Segment Start: Available records

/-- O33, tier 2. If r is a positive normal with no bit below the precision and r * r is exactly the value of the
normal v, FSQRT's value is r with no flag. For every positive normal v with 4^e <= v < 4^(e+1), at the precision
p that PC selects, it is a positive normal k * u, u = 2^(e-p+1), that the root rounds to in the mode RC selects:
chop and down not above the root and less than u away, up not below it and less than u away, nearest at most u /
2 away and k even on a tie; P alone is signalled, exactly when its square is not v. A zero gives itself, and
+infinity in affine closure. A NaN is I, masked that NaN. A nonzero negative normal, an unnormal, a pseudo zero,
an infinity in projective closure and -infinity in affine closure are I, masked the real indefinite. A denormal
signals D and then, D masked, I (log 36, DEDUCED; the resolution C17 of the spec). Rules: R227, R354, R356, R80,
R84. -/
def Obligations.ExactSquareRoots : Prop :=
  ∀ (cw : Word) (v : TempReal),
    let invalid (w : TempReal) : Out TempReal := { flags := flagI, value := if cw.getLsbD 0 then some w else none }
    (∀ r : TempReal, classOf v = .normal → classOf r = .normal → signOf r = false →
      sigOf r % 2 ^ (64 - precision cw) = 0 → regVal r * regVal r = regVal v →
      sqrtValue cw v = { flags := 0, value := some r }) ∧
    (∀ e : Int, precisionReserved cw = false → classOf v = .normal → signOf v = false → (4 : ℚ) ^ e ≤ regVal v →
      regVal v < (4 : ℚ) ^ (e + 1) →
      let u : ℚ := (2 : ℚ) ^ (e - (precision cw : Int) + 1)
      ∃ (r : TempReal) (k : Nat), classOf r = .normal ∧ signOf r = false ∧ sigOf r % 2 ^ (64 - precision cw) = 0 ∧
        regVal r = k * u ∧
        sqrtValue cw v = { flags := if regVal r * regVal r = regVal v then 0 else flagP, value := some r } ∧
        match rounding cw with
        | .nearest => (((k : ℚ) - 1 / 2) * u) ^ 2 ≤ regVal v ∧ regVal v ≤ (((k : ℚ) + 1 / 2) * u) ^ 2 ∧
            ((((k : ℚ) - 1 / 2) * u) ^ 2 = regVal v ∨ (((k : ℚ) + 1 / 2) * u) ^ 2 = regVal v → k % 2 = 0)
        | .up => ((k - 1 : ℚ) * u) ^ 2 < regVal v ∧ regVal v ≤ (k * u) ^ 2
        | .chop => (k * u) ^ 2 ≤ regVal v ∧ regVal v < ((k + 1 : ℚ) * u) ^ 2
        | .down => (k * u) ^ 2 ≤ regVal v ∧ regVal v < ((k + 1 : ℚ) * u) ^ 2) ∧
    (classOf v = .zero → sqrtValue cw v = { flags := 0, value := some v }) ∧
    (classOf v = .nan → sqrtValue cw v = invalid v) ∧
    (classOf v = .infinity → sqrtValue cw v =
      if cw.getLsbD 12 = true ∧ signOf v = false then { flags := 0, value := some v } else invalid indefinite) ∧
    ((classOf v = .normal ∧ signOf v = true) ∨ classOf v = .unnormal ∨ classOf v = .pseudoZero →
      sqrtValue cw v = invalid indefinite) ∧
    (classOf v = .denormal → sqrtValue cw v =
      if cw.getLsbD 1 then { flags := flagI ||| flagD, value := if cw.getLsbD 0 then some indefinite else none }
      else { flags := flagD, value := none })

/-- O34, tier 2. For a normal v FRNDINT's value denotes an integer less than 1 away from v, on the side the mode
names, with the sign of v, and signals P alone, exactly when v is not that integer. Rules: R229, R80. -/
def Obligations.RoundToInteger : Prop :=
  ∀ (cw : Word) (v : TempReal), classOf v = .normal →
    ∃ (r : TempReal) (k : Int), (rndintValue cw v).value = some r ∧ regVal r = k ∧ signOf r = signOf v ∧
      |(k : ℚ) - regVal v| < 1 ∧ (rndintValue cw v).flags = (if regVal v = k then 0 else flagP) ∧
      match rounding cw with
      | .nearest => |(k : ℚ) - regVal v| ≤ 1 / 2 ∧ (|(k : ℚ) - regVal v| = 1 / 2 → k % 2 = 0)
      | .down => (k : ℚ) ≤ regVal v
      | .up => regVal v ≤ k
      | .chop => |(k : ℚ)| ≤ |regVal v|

Segment End: Available records
Segment Start: Available records

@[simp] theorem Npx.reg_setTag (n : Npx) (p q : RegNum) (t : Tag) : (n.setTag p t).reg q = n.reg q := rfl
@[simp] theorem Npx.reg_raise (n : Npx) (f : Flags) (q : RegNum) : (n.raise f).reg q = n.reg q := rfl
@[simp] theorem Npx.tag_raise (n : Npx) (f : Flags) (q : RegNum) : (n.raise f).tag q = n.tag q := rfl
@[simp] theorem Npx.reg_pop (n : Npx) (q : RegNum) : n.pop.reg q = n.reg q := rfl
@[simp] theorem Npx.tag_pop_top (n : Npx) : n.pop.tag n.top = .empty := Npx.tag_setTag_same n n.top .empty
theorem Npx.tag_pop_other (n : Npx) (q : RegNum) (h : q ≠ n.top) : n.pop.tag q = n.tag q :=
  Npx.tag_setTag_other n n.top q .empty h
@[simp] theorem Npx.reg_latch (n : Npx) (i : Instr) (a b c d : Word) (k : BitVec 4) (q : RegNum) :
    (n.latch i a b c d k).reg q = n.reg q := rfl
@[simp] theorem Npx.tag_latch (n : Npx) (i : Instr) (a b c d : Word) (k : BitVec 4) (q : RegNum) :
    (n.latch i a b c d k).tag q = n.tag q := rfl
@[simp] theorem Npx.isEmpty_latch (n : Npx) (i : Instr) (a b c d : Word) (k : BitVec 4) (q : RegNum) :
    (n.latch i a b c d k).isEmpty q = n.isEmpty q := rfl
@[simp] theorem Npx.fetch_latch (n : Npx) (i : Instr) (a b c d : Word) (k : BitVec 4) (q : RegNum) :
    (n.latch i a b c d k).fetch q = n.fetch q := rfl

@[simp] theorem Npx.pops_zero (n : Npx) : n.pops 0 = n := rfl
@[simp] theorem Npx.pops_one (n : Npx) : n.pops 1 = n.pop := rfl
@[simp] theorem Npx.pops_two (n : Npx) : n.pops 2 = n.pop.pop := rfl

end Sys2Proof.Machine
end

Segment End: Available records

Activity:
Beginning with the line above that contains "regVal v ≤ (((k", copy each line exactly up to and including the line that contains "value := none", and go no further.

Written answer:
        | .nearest => (((k : ℚ) - 1 / 2) * u) ^ 2 ≤ regVal v ∧ regVal v ≤ (((k : ℚ) + 1 / 2) * u) ^ 2 ∧
            ((((k : ℚ) - 1 / 2) * u) ^ 2 = regVal v ∨ (((k : ℚ) + 1 / 2) * u) ^ 2 = regVal v → k % 2 = 0)
        | .up => ((k - 1 : ℚ) * u) ^ 2 < regVal v ∧ regVal v ≤ (k * u) ^ 2
        | .chop => (k * u) ^ 2 ≤ regVal v ∧ regVal v < ((k + 1 : ℚ) * u) ^ 2
        | .down => (k * u) ^ 2 ≤ regVal v ∧ regVal v < ((k + 1 : ℚ) * u) ^ 2) ∧
    (classOf v = .zero → sqrtValue cw v = { flags := 0, value := some v }) ∧
    (classOf v = .nan → sqrtValue cw v = invalid v) ∧
    (classOf v = .infinity → sqrtValue cw v =
      if cw.getLsbD 12 = true ∧ signOf v = false then { flags := 0, value := some v } else invalid indefinite) ∧
    ((classOf v = .normal ∧ signOf v = true) ∨ classOf v = .unnormal ∨ classOf v = .pseudoZero →
      sqrtValue cw v = invalid indefinite) ∧
    (classOf v = .denormal → sqrtValue cw v =
      if cw.getLsbD 1 then { flags := flagI ||| flagD, value := if cw.getLsbD 0 then some indefinite else none }
      else { flags := flagD, value := none })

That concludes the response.